Member of the U.S. House of Representatives from Pennsylvania's 2nd district
- In office March 4, 1811 – February 24, 1814
- Preceded by: Robert Brown, John Ross and William Milnor
- Succeeded by: Roger Davis and Samuel Henderson

Member of the Pennsylvania Senate
- In office 1807-1811

Member of the Pennsylvania House of Representatives
- In office 1799-1800

Personal details
- Born: August 16, 1771 near Norristown, Province of Pennsylvania, British America
- Died: July 24, 1854 (aged 82) King of Prussia, Pennsylvania, U.S.
- Resting place: Near Norristown
- Party: Democratic-Republican
- Occupation: Farmer
- Committees: Committee on Claims Committee to Audit and Control the Contingent Expenses Committee on Public Buildings

= Jonathan Roberts (politician) =

American politician (1771–1854)

Jonathan Roberts (August 16, 1771 – July 24, 1854) was an American politician who served as a United States representative and Senator from Pennsylvania from 1811 to 1814 and 1814 to 1821 respectively. He was a member of the Democratic-Republican Party.

==Life and career==

Roberts was born near Norristown in the Province of Pennsylvania and was educated by a private tutor. He later worked as a wheelwright apprentice. From 1799 to 1800 Roberts served as a member of the Pennsylvania House of Representatives, and the Pennsylvania State Senate from 1807 to 1811.

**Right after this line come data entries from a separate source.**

-- ==== Sys2Proof/Laws/State.lean ====
section
/-! SUPPORT. The small laws of the state's updates: one lemma for each field and update, so that no proof unfolds one. -/

namespace Sys2Proof.Machine

open Sys2Proof

/-! ## Vectors -/

theorem get_eq_getElem {α : Type} {n : Nat} (v : Vector α n) (i : Fin n) : v.get i = v[i.val] := rfl

@[simp] theorem get_set_self {α : Type} {n : Nat} (v : Vector α n) (i : Fin n) (a : α) (h : i.val < n) :
    (v.set i.val a h).get i = a := by simp [get_eq_getElem]

theorem get_set_ne {α : Type} {n : Nat} (v : Vector α n) (i j : Fin n) (a : α) (h : i ≠ j) :
    (v.set i.val a i.isLt).get j = v.get j := by
  have : i.val ≠ j.val := fun e => h (Fin.ext e)
  simp [get_eq_getElem, this]

@[simp] theorem set_set_same {α : Type} {n : Nat} (v : Vector α n) (i : Fin n) (a b : α) :
    (v.set i.val a i.isLt).set i.val b i.isLt = v.set i.val b i.isLt := by
  apply Vector.ext
  intro j hj
  by_cases h : i.val = j <;> simp [h]

@[simp] theorem set_get_same {α : Type} {n : Nat} (v : Vector α n) (i : Fin n) :
    v.set i.val (v.get i) i.isLt = v := by
  apply Vector.ext
  intro j hj
  by_cases h : i.val = j
  · subst h; simp [get_eq_getElem]
  · simp [h]

@[simp] theorem mapVec_get {α β : Type} {n : Nat} (f : α → β) (v : Vector α n) (i : Fin n) :
    (mapVec f v).get i = f (v.get i) := by
  simp [mapVec, get_eq_getElem]

/-! ## `setCtx` -/

@[simp] theorem State.setCtx_cur (s : State) (c : Ctx) : (s.setCtx c).cur = s.cur := rfl
@[simp] theorem State.setCtx_core (s : State) (c : Ctx) : (s.setCtx c).core = s.core := rfl
@[simp] theorem State.setCtx_job (s : State) (c : Ctx) : (s.setCtx c).job = s.job := rfl
@[simp] theorem State.setCtx_bar (s : State) (c : Ctx) : (s.setCtx c).bar = s.bar := rfl
@[simp] theorem State.setCtx_clu (s : State) (c : Ctx) : (s.setCtx c).clu = s.clu := rfl
@[simp] theorem State.setCtx_dev (s : State) (c : Ctx) : (s.setCtx c).dev = s.dev := rfl
@[simp] theorem State.setCtx_mem (s : State) (c : Ctx) : (s.setCtx c).mem = s.mem := rfl
@[simp] theorem State.setCtx_bad (s : State) (c : Ctx) : (s.setCtx c).bad = s.bad := rfl
@[simp] theorem State.setCtx_full (s : State) (c : Ctx) : (s.setCtx c).full = s.full := rfl
@[simp] theorem State.setCtx_filler (s : State) (c : Ctx) : (s.setCtx c).filler = s.filler := rfl
@[simp] theorem State.setCtx_takers (s : State) (c : Ctx) : (s.setCtx c).takers = s.takers := rfl
@[simp] theorem State.setCtx_regions (s : State) (c : Ctx) : (s.setCtx c).regions = s.regions := rfl
@[simp] theorem State.setCtx_revmap (s : State) (c : Ctx) : (s.setCtx c).revmap = s.revmap := rfl
@[simp] theorem State.setCtx_drapers (s : State) (c : Ctx) : (s.setCtx c).drapers = s.drapers := rfl
@[simp] theorem State.setCtx_accs (s : State) (c : Ctx) : (s.setCtx c).accs = s.accs := rfl
@[simp] theorem State.setCtx_early (s : State) (c : Ctx) : (s.setCtx c).early = s.early := rfl
@[simp] theorem State.setCtx_halves (s : State) (c : Ctx) : (s.setCtx c).halves = s.halves := rfl
@[simp] theorem State.setCtx_evicted (s : State) (c : Ctx) : (s.setCtx c).evicted = s.evicted := rfl
@[simp] theorem State.setCtx_micro (s : State) (c : Ctx) : (s.setCtx c).micro = s.micro := rfl
@[simp] theorem State.setCtx_clutlb (s : State) (c : Ctx) : (s.setCtx c).clutlb = s.clutlb := rfl
@[simp] theorem State.setCtx_lasttlb (s : State) (c : Ctx) : (s.setCtx c).lasttlb = s.lasttlb := rfl
@[simp] theorem State.setCtx_icache (s : State) (c : Ctx) : (s.setCtx c).icache = s.icache := rfl
@[simp] theorem State.setCtx_agenda (s : State) (c : Ctx) : (s.setCtx c).agenda = s.agenda := rfl
@[simp] theorem State.setCtx_inbox (s : State) (c : Ctx) : (s.setCtx c).inbox = s.inbox := rfl
@[simp] theorem State.setCtx_turns (s : State) (c : Ctx) : (s.setCtx c).turns = s.turns := rfl
@[simp] theorem State.setCtx_cycle (s : State) (c : Ctx) : (s.setCtx c).cycle = s.cycle := rfl
@[simp] theorem State.setCtx_seq (s : State) (c : Ctx) : (s.setCtx c).seq = s.seq := rfl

On March 4, 1811, he began his tenure as a United States representative from Pennsylvania's 2nd congressional district, having been elected as a Democratic-Republican. Working through the 12th and 13th United States Congresses he resigned on February 24, 1814, having been elected to the United States Senate to replace Michael Leib, who himself had resigned. He started his service in the Senate on the same day.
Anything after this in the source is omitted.